In the previous post I argued for treating prompts as governed data assets. This is the working implementation — every layer of the PromptOps stack, with code:

Storage — YAML schema with required metadata
Registry — a Prompt dataclass + load_prompt(id) loader, packaged once for Lambda Layer + Glue --extra-py-files
CI/CD — schema validator + behavioral eval, wired to GitHub Actions, blocking merges on failure
Runtime — Lambda + Glue examples using the same import path
Observability — log_prompt_event() helper emitting structured JSON for every invocation
Deploy — Serverless Compose orchestrating Layer publish + Lambda + Glue in one command

Code: github.com/raguvindtharanitharan/promptops.

A working slice, not a finished product

This isn’t a complete production platform. Drift detection, real-model evaluations, and dashboards still need to be built. But it’s a working slice that runs locally, validates on every PR, and deploys to AWS in one command. That’s the credible foundation — and the part most teams skip when they say they’re “doing PromptOps.”

The repo follows the same architecture as the serverless data platform piece. service_core/ becomes promptops_core/. The same Lambda Layer + Glue ZIP pattern carries the shared code.
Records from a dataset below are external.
/-- The division of one reservation is noted at its home, and the hub's part is sent as a lease (R276). -/
theorem splitOne_eq (s : State) (win : Stamp) (k : Nat) : splitOne s win k =
    if Shares s k then sendFrom (s.setRes k (divided s k)) (keyCell s k) (.lease k (lent s k) win) (some (k / 48)) none
    else s.setRes k (divided s k) := by
  unfold splitOne divided kept lent Shares
  by_cases haway : keyUnit k ≠ 12 ∧ dieAway s (keyUnit k) = true
  · simp [haway]
  · have hhome : keyUnit k ≠ 12 → dieAway s (keyUnit k) = false := fun hk => by simpa [hk] using haway
    by_cases hroute : keyUnit k ≠ 12 ∧ hubRoutes s k = true
    · simp [hroute, hhome hroute.1]
    · have hnot : ¬ (keyUnit k ≠ 12 ∧ dieAway s (keyUnit k) = false ∧ hubRoutes s k = true) := fun h => hroute ⟨h.1, h.2.2⟩
      simp only [if_neg haway, if_neg hroute, if_neg hnot]

/-! ## The division of all reservations -/

/-- The reservations of `ks` have been divided, and their leases are on their way (R276). -/
structure Divided (s t : State) (win : Stamp) (ks : List Nat) : Prop where
  rest : t = { s with resv := t.resv, net := t.net, cells := t.cells }
  cells : SameCells s t
  res : ∀ k, t.res k = if k ∈ ks then divided s k else s.res k
  leases : ∀ k ∈ ks, Shares s k → Sent t (.lease k (lent s k) win)

theorem Divided.refl (s : State) (win : Stamp) : Divided s s win [] := ⟨rfl, SameCells.refl s, fun k => by simp, by simp⟩

/-- A second division finds what the first one found: use, setting and routes are the same. -/
theorem Divided.same {ks : List Nat} (h : Divided s t win ks) (k : Nat) :
    (Shares t k ↔ Shares s k) ∧ lent t k = lent s k ∧ divided t k = divided s k := by
  have hset : setting t k = setting s k := h.cells.setting (fun p => by rw [h.rest]; rfl) k
  have haway : dieAway t (keyUnit k) = dieAway s (keyUnit k) := by rw [h.rest]; rfl
  have hroute : hubRoutes t k = hubRoutes s k := by rw [h.rest]; rfl
  have hres : (t.res k).usedL = (s.res k).usedL ∧ (t.res k).usedH = (s.res k).usedH ∧
      ∀ a b : Nat, { t.res k with homeN := a, leaseN := b } = { s.res k with homeN := a, leaseN := b } := by
    rw [h.res k]
    split
    · exact ⟨rfl, rfl, fun _ _ => rfl⟩
    · exact ⟨rfl, rfl, fun _ _ => rfl⟩
  obtain ⟨hL, hH, hrec⟩ := hres
  have hlent : lent t k = lent s k := by unfold lent; rw [hset, hL, hH]
  refine ⟨by unfold Shares; rw [haway, hroute], hlent, ?_⟩
  unfold divided kept Shares
  rw [hrec, haway, hroute, hset, hlent]

theorem Divided.step {ks : List Nat} (h : Divided s t win ks) (k : Nat) : Divided s (splitOne t win k) win (ks ++ [k]) := by
  obtain ⟨hshares, hlent, hdivided⟩ := h.same k
  rw [splitOne_eq, hlent, hdivided]
  simp only [hshares]
  have hres : ∀ j, (t.setRes k (divided s k)).res j = if j ∈ ks ++ [k] then divided s j else s.res j := by
    intro j
    rw [res_setRes, h.res j]
    by_cases hj : j = k
    · simp [hj]
    · simp [hj]
  have hrest : t.setRes k (divided s k) = { s with resv := (t.setRes k (divided s k)).resv, net := t.net, cells := t.cells } := by
    rw [h.rest]; rfl
  split
  · next hk =>
    have hsent := onlySent_sendFrom (t.setRes k (divided s k)) (keyCell t k) (.lease k (lent s k) win) (some (k / 48)) none
    refine ⟨?_, h.cells.trans hsent.cells, fun j => ?_, fun j hj hs => ?_⟩
    · rw [hsent.rest, hrest]
    · rw [← hres j, hsent.rest]; rfl
    · rcases List.mem_append.mp hj with hj | hj
      · exact hsent.sent (h.leases j hj hs)
      · rw [List.mem_singleton.mp hj]; exact sent_sendFrom _ _ _ _ _
  · next hk =>
    refine ⟨hrest, h.cells, hres, fun j hj hs => ?_⟩
    rcases List.mem_append.mp hj with hj | hj
    · exact h.leases j hj hs
    · rw [List.mem_singleton.mp hj] at hs; exact absurd hs hk

theorem divided_forAll {ks : List Nat} (h : Divided s t win ks) (js : List Nat) : Divided s (forAll t js fun u k => splitOne u win k) win (ks ++ js) := by
  unfold forAll
  induction js generalizing t ks with
  | nil => simpa using h
  | cons j js ih => simpa using ih (h.step j)

/-! ## The split -/

/-- RESERVATION_SPLIT divides every reservation for the next window. -/
theorem exec_reservationSplit {next : Stamp} (hnext : next = BitVec.ofNat 64 ((s.mer.now.toNat / 1000 + 1) * 1000)) (hon : s.pwr.hubl = .on)
    (hns : s.mer.now.toNat % 1000 ≥ 750) (hnew : s.mer.splitFor ≠ some next) (hp : s.parity = []) :
    ∃ t, exec .reservationSplit s = .next t ∧ Divided (s.modMer fun m => { m with splitFor := some next }) t next (resvAll s) := by
  refine ⟨_, ?_, divided_forAll (Divided.refl _ next) (resvAll s)⟩
  subst hnext
  simp only [exec, execReservationSplit, parityAll_clean hp]
  rw [if_neg (by simp [hon, hns, hnew])]

theorem divided_homeN {k : Nat} (h : keyUnit k = 12 ∨ dieAway s (keyUnit k) = false) :
    (divided s k).homeN = setting s k - (if keyUnit k ≠ 12 ∧ hubRoutes s k = true then lent s k else 0) := by
  have haway : ¬ (keyUnit k ≠ 12 ∧ dieAway s (keyUnit k) = true) := by
    rintro ⟨hk, ha⟩
    rw [ha] at h
    exact h.elim hk (by simp)
  have hshares : Shares s k ↔ keyUnit k ≠ 12 ∧ hubRoutes s k = true :=
    ⟨fun hs => ⟨hs.1, hs.2.2⟩, fun hs => ⟨hs.1, h.resolve_left hs.1, hs.2⟩⟩
  simp only [divided, kept, if_neg haway, hshares]
  split <;> rfl

theorem divided_homeN_away {k : Nat} (hk : keyUnit k ≠ 12) (ha : dieAway s (keyUnit k) = true) : (divided s k).homeN = 0 := if_pos ⟨hk, ha⟩

/-! ## The start of a window -/

theorem tget_of_all {α : Type} {d : α} {P : α → Prop} (hd : P d) {l : Tab α} (h : ∀ e ∈ l, P e.2) (n : Nat) : P (tget d l n) := by
  induction l with
  | nil => exact hd
  | cons e l ih =>
    unfold tget
    split
    · exact h e List.mem_cons_self
    · exact ih fun x hx => h x (List.mem_cons_of_mem _ hx)

theorem tget_unlisted {α : Type} (d : α) {l : Tab α} {n : Nat} (h : n ∉ l.map (·.1)) : tget d l n = d := by
  induction l with
  | nil => rfl
  | cons e l ih =>
    simp only [List.map_cons, List.mem_cons, not_or] at h
    rw [tget, if_neg (Ne.symm h.1), ih h.2]

/-- Entries that hold the default are not missed in a table that lists each number once. -/
theorem tget_filter_default {α : Type} [DecidableEq α] (d : α) {l : Tab α} (hnd : (l.map (·.1)).Nodup) (n : Nat) :
    tget d (l.filter fun e => decide (e.2 ≠ d)) n = tget d l n := by
  induction l with
  | nil => rfl
  | cons e l ih =>
    obtain ⟨m, v⟩ := e
    obtain ⟨hm, hl⟩ := List.nodup_cons.mp hnd
    by_cases hv : v = d
    · simp only [List.filter_cons, hv, ne_eq, not_true, decide_false, Bool.false_eq_true, if_false, ih hl, tget]
      split
      · next hmn => subst hmn; exact tget_unlisted d hm
      · rfl
    · simp only [List.filter_cons, ne_eq, hv, not_false_eq_true, decide_true, if_true, tget, ih hl]

/-- The counts with which a reservation begins a window that has been divided, or has not been (R120, R276). -/
def begun (split : Bool) (r : Resv) : Resv := { home := if split then r.homeN else 0, lease := if split then r.leaseN else 0 }

/-- The reservations at the start of a window: those with no units are not listed. -/
def begunAll (split : Bool) (rs : Tab Resv) : Tab Resv := (rs.map fun e => (e.1, begun split e.2)).filter fun e => decide (e.2 ≠ {})

theorem exec_reservationWindowStart {w : Stamp} (hw : w = BitVec.ofNat 64 (s.mer.now.toNat / 1000 * 1000)) (hon : s.pwr.hubl = .on) (hnew : s.mer.window ≠ w) :
    exec .reservationWindowStart s = .next { s with mer := { s.mer with window := w }, resv := begunAll (decide (s.mer.splitFor = some w)) s.resv } := by
  subst hw
  simp only [exec, execReservationWindowStart]
  rw [if_neg (by simp [hon, hnew])]
  rfl

theorem begunAll_unused (split : Bool) (rs : Tab Resv) (k : Nat) : (tget {} (begunAll split rs) k).usedH = 0 ∧ (tget {} (begunAll split rs) k).usedL = 0 := by
  refine tget_of_all (P := fun r : Resv => r.usedH = 0 ∧ r.usedL = 0) ⟨rfl, rfl⟩ (fun e he => ?_) k
  obtain ⟨x, -, rfl⟩ := List.mem_map.mp (List.mem_of_mem_filter he)
  exact ⟨rfl, rfl⟩

theorem begunAll_divided {rs : Tab Resv} (hnd : (rs.map (·.1)).Nodup) (k : Nat) :
    (tget {} (begunAll true rs) k).home = (tget {} rs k).homeN ∧ (tget {} (begunAll true rs) k).lease = (tget {} rs k).leaseN := by
  have hkeys : (rs.map fun e => (e.1, begun true e.2)).map (·.1) = rs.map (·.1) := by simp
  rw [begunAll, tget_filter_default _ (hkeys ▸ hnd)]
  exact tget_map (f := fun e => (e.1, begun true e.2)) (P := fun r b => b.home = r.homeN ∧ b.lease = r.leaseN) (fun _ => rfl) ⟨rfl, rfl⟩
    (fun _ => ⟨rfl, rfl⟩) rs k

/-- Settles O26: the split goes through all reservations and divides each by what stood before; the window start begins what was divided. -/
theorem reservationsAreDividedForEachWindow : Obligations.ReservationsAreDividedForEachWindow := by
  refine ⟨fun s hon hns hnew hp => ?_, fun s hon hnew => ?_⟩
  · obtain ⟨t, hexec, hdiv⟩ := exec_reservationSplit rfl hon hns hnew hp
    have hres : ∀ k ∈ resvAll s, t.res k = divided s k := fun k hk => (hdiv.res k).trans (if_pos hk)
    refine ⟨t, hexec, by rw [hdiv.rest]; rfl, fun k hk => (hdiv.res k).trans (if_neg hk), fun k hk => ?_, by rw [hdiv.rest]; rfl, hdiv.cells.counters⟩
    rw [hres k hk]
    exact ⟨rfl, rfl, rfl, rfl, divided_homeN, divided_homeN_away, fun hhub haway hroute => hdiv.leases k hk ⟨hhub, haway, hroute⟩⟩
  · refine ⟨_, exec_reservationWindowStart rfl hon hnew, rfl, begunAll_unused _ _, fun k hnd hsplit => ?_, rfl⟩
    rw [State.res, decide_eq_true hsplit]
    exact begunAll_divided hnd k

end Sys2Proof.Machine
end

section
/-! SUPPORT. An intake cell stamps an event and sends it (R35, R81, R119, R279). -/

namespace Sys2Proof.Machine
open Sys2Proof

variable {s t u : State}

/-! ## Event counters alone -/

/-- Event counters have counted, and nothing else differs. -/
structure Counted (s t : State) : Prop where
  rest : t = { s with cells := t.cells }
  cells : SameCells s t

theorem Counted.refl (s : State) : Counted s s := ⟨rfl, SameCells.refl s⟩

theorem Counted.trans (h1 : Counted s t) (h2 : Counted t u) : Counted s u := by
  refine ⟨?_, h1.cells.trans h2.cells⟩
  rw [h2.rest, h1.rest]

theorem counted_bump (s : State) (c : Option Nat) (k : Nat) : Counted s (bump s c k) := ⟨bump_eq s c k, bump_same s c k⟩

theorem Counted.net_eq (h : Counted s t) : t.net = s.net := by rw [h.rest]
theorem Counted.hub_eq (h : Counted s t) : t.hub = s.hub := by rw [h.rest]
theorem Counted.pwr_eq (h : Counted s t) : t.pwr = s.pwr := by rw [h.rest]
theorem Counted.clean (h : Counted s t) (hc : Clean s) : Clean t := by rw [h.rest]; exact hc

/-! ## One more message -/

/-- Message `m` is on its way behind the others, and event counters have counted. -/
structure Posted (s t : State) (m : Msg) : Prop where
  rest : t = { s with net := t.net, cells := t.cells }
  cells : SameCells s t
  msgs : t.net.map (·.msg) = s.net.map (·.msg) ++ [m]

theorem posted_send (s : State) (m : Msg) (up down c : Option Nat) : Posted s (send s m up down c) m :=
  ⟨rfl, SameCells.refl s, by simp [send]⟩

theorem Posted.after {m : Msg} (h : Posted t u m) (hs : Counted s t) : Posted s u m := by
  refine ⟨?_, hs.cells.trans h.cells, ?_⟩
  · rw [h.rest, hs.rest]
  · rw [h.msgs, hs.net_eq]

theorem Posted.counted {m : Msg} (h : Posted s t m) (ht : Counted t u) : Posted s u m := by
  refine ⟨?_, h.cells.trans ht.cells, ?_⟩
  · rw [ht.rest, h.rest]
  · rw [ht.net_eq, h.msgs]

theorem sent_iff {m : Msg} : Sent t m ↔ m ∈ t.net.map (·.msg) := by simp [Sent]

theorem Posted.sent {m : Msg} (h : Posted s t m) : Sent t m := by
  rw [sent_iff, h.msgs]
  exact List.mem_append_right _ (List.mem_singleton.mpr rfl)

/-! ## The stamped event -/

theorem overrun_clean (he : s.ecc = []) (c : Option Nat) : overrun s c = s := by
  unfold overrun
  split
  · rfl
  · rw [he]; rfl

theorem rodParity_clean (hp : s.parity = []) (c : Nat) : rodParity s c = s := if_pos hp

/-- The event goes to its ledger with the intake's part of its grade and the cell that stamped it. -/
theorem stampSend_posted (hc : Clean s) (c : Nat) (k : Token) (held : Bool) :
    Posted s (stampSend s c k held) (.event { k with pre := intakePre s c k.evid held, cell := c }) := by
  have hticket : Counted s (if ticketBusy s c k.evid then bump s (some c) 0x09 else s) := by
    split
    · exact counted_bump _ _ _
    · exact Counted.refl s
  unfold stampSend
  simp only [overrun_clean hc.1, rodParity_clean hc.2]
  exact (((posted_send _ _ _ _ _).after hticket).counted (counted_bump _ _ _)).counted (counted_bump _ _ _)

end Sys2Proof.Machine
end

section
/-! SUPPORT. Wired inputs (R87, R91, R94, R95, R97, R98). -/

namespace Sys2Proof.Machine
open Sys2Proof

variable {s t : State} {x : Input} {e c ticks : Nat} {level : Bool}

/-! ## What a change is in the input's mode -/

/-- A qualified change gives the input its level and counts the rises of a TALLY input, and nothing else of it differs (R91, R95). -/
theorem qualify_eq (x : Input) (rise : Bool) :
    (qualify x rise).1 = { x with level := rise, tally := (qualify x rise).1.tally, rises := (qualify x rise).1.rises } := by
  unfold qualify
  simp only
  split
  case h_7 =>
    split
    · split <;> rfl
    · rfl
  all_goals rfl

theorem qualify_off (h : x.mode = .off) (rise : Bool) : (qualify x rise).2 = none := by simp [qualify, h]

/-- An edge that the mode asks for is an occurrence (R91, R95). -/
theorem qualify_occurrence {rise : Bool} (h : x.mode = .rise ∧ rise = true ∨ x.mode = .fall ∧ rise = false ∨ x.mode = .both) :
    (qualify x rise).2 = some (.occurrence, if rise then 1 else 0) := by
  obtain ⟨hm, rfl⟩ | ⟨hm, rfl⟩ | hm := h <;> simp [qualify, hm]

/-- A LEVEL input asserts at its level and deasserts at the other (R91). -/
theorem qualify_levels {rise : Bool} (h : x.mode = .levelHigh ∨ x.mode = .levelLow) :
    (qualify x rise).2 = some (if rise = decide (x.mode = .levelHigh) then .assert else .deassert, 0) := by
  obtain hm | hm := h <;> cases rise <;> simp [qualify, hm]

/-- A TALLY input counts each rise (R95). -/
theorem qualify_tally (h : x.mode = .tally) : (qualify x true).1.tally = x.tally + 1 := by
  simp only [qualify, h, if_true]
  split <;> rfl

theorem qualify_tally_more (h : x.mode = .tally) (hr : x.rises < x.tallyN.toNat) :
    (qualify x true).1.rises = x.rises + 1 ∧ (qualify x true).2 = none := by
  simp only [qualify, h, if_true]
  rw [if_neg (by omega)]
  exact ⟨rfl, rfl⟩

theorem qualify_tally_full (h : x.mode = .tally) (hr : x.rises = x.tallyN.toNat) :
    (qualify x true).1.rises = 0 ∧ (qualify x true).2 = some (.occurrence, x.tally + 1) := by
  simp only [qualify, h, if_true]
  rw [if_pos (by omega)]
  exact ⟨rfl, rfl⟩

/-! ## What an endpoint holds -/

/-- Holding an occurrence changes what the endpoint holds, and nothing else of the input (R98). -/
theorem holdInput_eq (x : Input) (st : Stamp) (rise : Bool) : holdInput x st rise = { x with
    heldSat := (holdInput x st rise).heldSat, held := (holdInput x st rise).held, heldAt := (holdInput x st rise).heldAt
    heldUp := (holdInput x st rise).heldUp } := by
  unfold holdInput
  split
  · rfl
  · split <;> rfl

theorem holdInput_first (h : x.held = 0) (st : Stamp) (rise : Bool) : (holdInput x st rise).held = 1 ∧ (holdInput x st rise).heldAt = st := by
  simp [holdInput, h]

theorem holdInput_more (h0 : x.held ≠ 0) (hmax : x.held ≠ 0xFFFFFFFF) (st : Stamp) (rise : Bool) : (holdInput x st rise).held = x.held + 1 := by
  rw [holdInput, if_neg hmax, if_neg h0]

/-! ## An intake cell that takes events -/

theorem noHolds_cell (h : NoHolds s) (c : Nat) : (s.cell c).ledgerHold = none :=
  tget_of_all (P := fun x : Cell => x.ledgerHold = none) rfl h c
The same Serverless Compose orchestration ties it together. If you read that piece, this one should feel like an extension of the same architectural discipline applied to a new asset class.

The structure is the six layers from the previous PromptOps article, now in code:

1. Storage         — prompts/ directory of YAML files
2. Registry        — promptops_core/ Python module, loads + serves
3. CI/CD           — validate_prompts.py + eval_prompts.py + GitHub Actions
4. Runtime         — Lambda + Glue consume the registry
5. Observability   — log_prompt_event() emits structured JSON per call
6. Deploy          — Serverless Compose deploys it all

PromptOps reference architecture: Source & CI layer at the top, artifacts produced from promptops_core in the middle, Lambda and Glue consumers below, CloudWatch observability layer at the bottom. — Reference architecture — same shape as the serverless data platform piece, applied to prompts. promptops_core packaged once, consumed by Lambda and Glue, with structured observability flowing back.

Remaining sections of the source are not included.